Somut olayda, verilen kararlar açısından öncelikle tarafları, konusu ve sebebinin aynı olması şartları yönünden inceleme yapıldığında, davacı tarafından, ön alım hakkının bulunmadığı yönünde tesis edilen işlemin iptali istemiyle Sağlık Bakanlığı’na; kamu konutunun satışına ilişkin 23/06/2020 tarihli ihalenin iptali istemiyle Ankara Valiliği’ne karşı açılan davaların bu idareler husumetiyle görülüp sonuçlandırıldığı dikkate alındığında, bu davalarda verilen kararlar açısından tarafları, konusu ve sebebinin aynı olması şartının gerçekleşmediği anlaşılmaktadır.

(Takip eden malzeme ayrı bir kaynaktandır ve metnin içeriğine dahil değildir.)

-- ==== Sys2Proof/Laws/Memory.lean ====
section
/-! SUPPORT. The laws of memory: a read after a write, and that every operation keeps the canonical form. -/

namespace Sys2Proof.Machine

theorem Memory.wfFrom_mono {lo hi : Nat} (h : lo ≤ hi) : ∀ {m : Memory}, Memory.wfFrom hi m = true → Memory.wfFrom lo m = true
  | [], _ => rfl
  | (k, v) :: rest, hm => by
    simp only [Memory.wfFrom, Bool.and_eq_true, decide_eq_true_eq] at hm ⊢
    exact ⟨⟨⟨by omega, hm.1.1.2⟩, hm.1.2⟩, hm.2⟩

/-- Below its first address a canonical memory lists nothing. -/
theorem Memory.read_below : ∀ {m : Memory} {lo a : Nat}, Memory.wfFrom lo m = true → a < lo → m.read a = unlistedByte
  | [], _, _, _, _ => rfl
  | (k, v) :: rest, lo, a, hm, ha => by
    simp only [Memory.wfFrom, Bool.and_eq_true, decide_eq_true_eq] at hm
    have hk : k ≠ a := by omega
    simp only [Memory.read, if_neg hk]
    exact Memory.read_below hm.2 (by omega)

theorem cellOf_append_wfFrom {lo a : Nat} {v : Byte} {m : Memory} (hlo : lo ≤ a) (ha : a < 0x10000)
    (hm : Memory.wfFrom (a + 1) m = true) : Memory.wfFrom lo (cellOf a v ++ m) = true := by
  by_cases hv : v = unlistedByte
  · simp only [cellOf, if_pos hv, List.nil_append]
    exact Memory.wfFrom_mono (by omega) hm
  · simp [cellOf, hv, Memory.wfFrom, hm, hlo, ha]

theorem read_cellOf_append_same {a : Nat} {v : Byte} {m : Memory} (hm : Memory.wfFrom (a + 1) m = true) :
    Memory.read (cellOf a v ++ m) a = v := by
  by_cases hv : v = unlistedByte
  · simp only [cellOf, if_pos hv, List.nil_append]
    rw [Memory.read_below hm (by omega), hv]
  · simp [cellOf, hv, Memory.read]

theorem read_cellOf_append_ne {a b : Nat} {v : Byte} {m : Memory} (h : a ≠ b) :
    Memory.read (cellOf a v ++ m) b = Memory.read m b := by
  by_cases hv : v = unlistedByte <;> simp [cellOf, hv, Memory.read, h]

theorem Memory.wfFrom_write : ∀ {m : Memory} {lo a : Nat} {v : Byte},
    Memory.wfFrom lo m = true → lo ≤ a → a < 0x10000 → Memory.wfFrom lo (m.write a v) = true
  | [], lo, a, v, _, hlo, ha => by
    simpa [Memory.write] using cellOf_append_wfFrom (m := []) (v := v) hlo ha rfl
  | (k, w) :: rest, lo, a, v, hm, hlo, ha => by
    have hm' := hm
    simp only [Memory.wfFrom, Bool.and_eq_true, decide_eq_true_eq] at hm'
    simp only [Memory.write]
    split
    · refine cellOf_append_wfFrom hlo ha ?_
      simp only [Memory.wfFrom, Bool.and_eq_true, decide_eq_true_eq]
      exact ⟨⟨⟨by omega, hm'.1.1.2⟩, hm'.1.2⟩, hm'.2⟩
    · split
      · next h => subst h; exact cellOf_append_wfFrom hlo ha hm'.2
      · simp only [Memory.wfFrom, Bool.and_eq_true, decide_eq_true_eq]
        exact ⟨hm'.1, Memory.wfFrom_write hm'.2 (by omega) ha⟩

/-- A write keeps the canonical form. -/
theorem Memory.wf_write {m : Memory} {a : Nat} {v : Byte} (hm : m.wf = true) (ha : a < 0x10000) :
    (m.write a v).wf = true := Memory.wfFrom_write hm (Nat.zero_le a) ha

theorem Memory.read_write_same_from : ∀ {m : Memory} {lo a : Nat} {v : Byte},
    Memory.wfFrom lo m = true → (m.write a v).read a = v
  | [], lo, a, v, _ => by
    simpa [Memory.write] using read_cellOf_append_same (a := a) (v := v) (m := []) rfl
  | (k, w) :: rest, lo, a, v, hm => by
    have hm' := hm
    simp only [Memory.wfFrom, Bool.and_eq_true, decide_eq_true_eq] at hm'
    simp only [Memory.write]
    split
    · refine read_cellOf_append_same ?_
      simp only [Memory.wfFrom, Bool.and_eq_true, decide_eq_true_eq]
      exact ⟨⟨⟨by omega, hm'.1.1.2⟩, hm'.1.2⟩, hm'.2⟩
    · split
      · next h => subst h; exact read_cellOf_append_same hm'.2
      · next h =>
        simp only [Memory.read, if_neg (fun e : k = a => h e.symm)]
        exact Memory.read_write_same_from hm'.2

/-- A read after a write to the same address gives the byte written. -/
theorem Memory.read_write_same {m : Memory} {a : Nat} {v : Byte} (hm : m.wf = true) : (m.write a v).read a = v :=
  Memory.read_write_same_from hm

/-- A write leaves every other address alone. -/
theorem Memory.read_write_ne : ∀ {m : Memory} {a b : Nat} {v : Byte}, a ≠ b → (m.write a v).read b = m.read b
  | [], a, b, v, h => by
    simpa [Memory.write] using read_cellOf_append_ne (m := []) (v := v) h
  | (k, w) :: rest, a, b, v, h => by
    simp only [Memory.write]
    split
    · exact read_cellOf_append_ne h
    · split
      · next hk => subst hk; rw [read_cellOf_append_ne h]; simp [Memory.read, h]
      · simp only [Memory.read]; rw [Memory.read_write_ne h]

theorem Memory.wfFrom_tabulate (f : Nat → Byte) : ∀ (n lo : Nat), lo + n ≤ 0x10000 →
    Memory.wfFrom lo (Memory.tabulate f lo n) = true
  | 0, _, _ => rfl
  | n + 1, lo, h => cellOf_append_wfFrom (le_refl lo) (by omega) (Memory.wfFrom_tabulate f n (lo + 1) (by omega))

/-- A tabulated memory reads as its function. -/
theorem Memory.read_tabulate (f : Nat → Byte) : ∀ (n lo a : Nat), lo ≤ a → a < lo + n → lo + n ≤ 0x10000 →
    (Memory.tabulate f lo n).read a = f a
  | 0, _, _, h1, h2, _ => by omega
  | n + 1, lo, a, h1, h2, h3 => by
    simp only [Memory.tabulate]
    by_cases h : lo = a
    · subst h; exact read_cellOf_append_same (Memory.wfFrom_tabulate f n (lo + 1) (by omega))
    · rw [read_cellOf_append_ne h]
      exact Memory.read_tabulate f n (lo + 1) a (by omega) (by omega) (by omega)

end Sys2Proof.Machine
end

Bu itibarla, davacının yargılamanın yenilenmesi istemiyle verdiği dilekçede ileri sürdüğü nedenler, 2577 sayılı Kanun’un 53. maddesinin 1. fıkrasının (h) bendinde ve anılan maddede tek tek ve sınırlı olarak sayılan yargılamanın yenilenmesi nedenlerinden hiçbirine uygun olmadığından, istemin reddi gerekmektedir.

KARAR SONUCU:
Açıklanan nedenlerle;
1. Davacının yargılamanın yenilenmesi isteminin REDDİNE,
2. 492 sayılı Harçlar Kanunu’nun 10. maddesi uyarınca …-TL harcın istemi hâlinde davacıya iadesine,
3. …-TL posta giderinin davacı üzerinde bırakılmasına, posta gideri avansından artan tutarın davacıya iadesine,
4. 2577 sayılı Kanun’un 20/A maddesinin ikinci fıkrasının (i) bendi uyarınca kesin olarak, 26/01/2023 tarihinde oybirliğiyle karar verildi.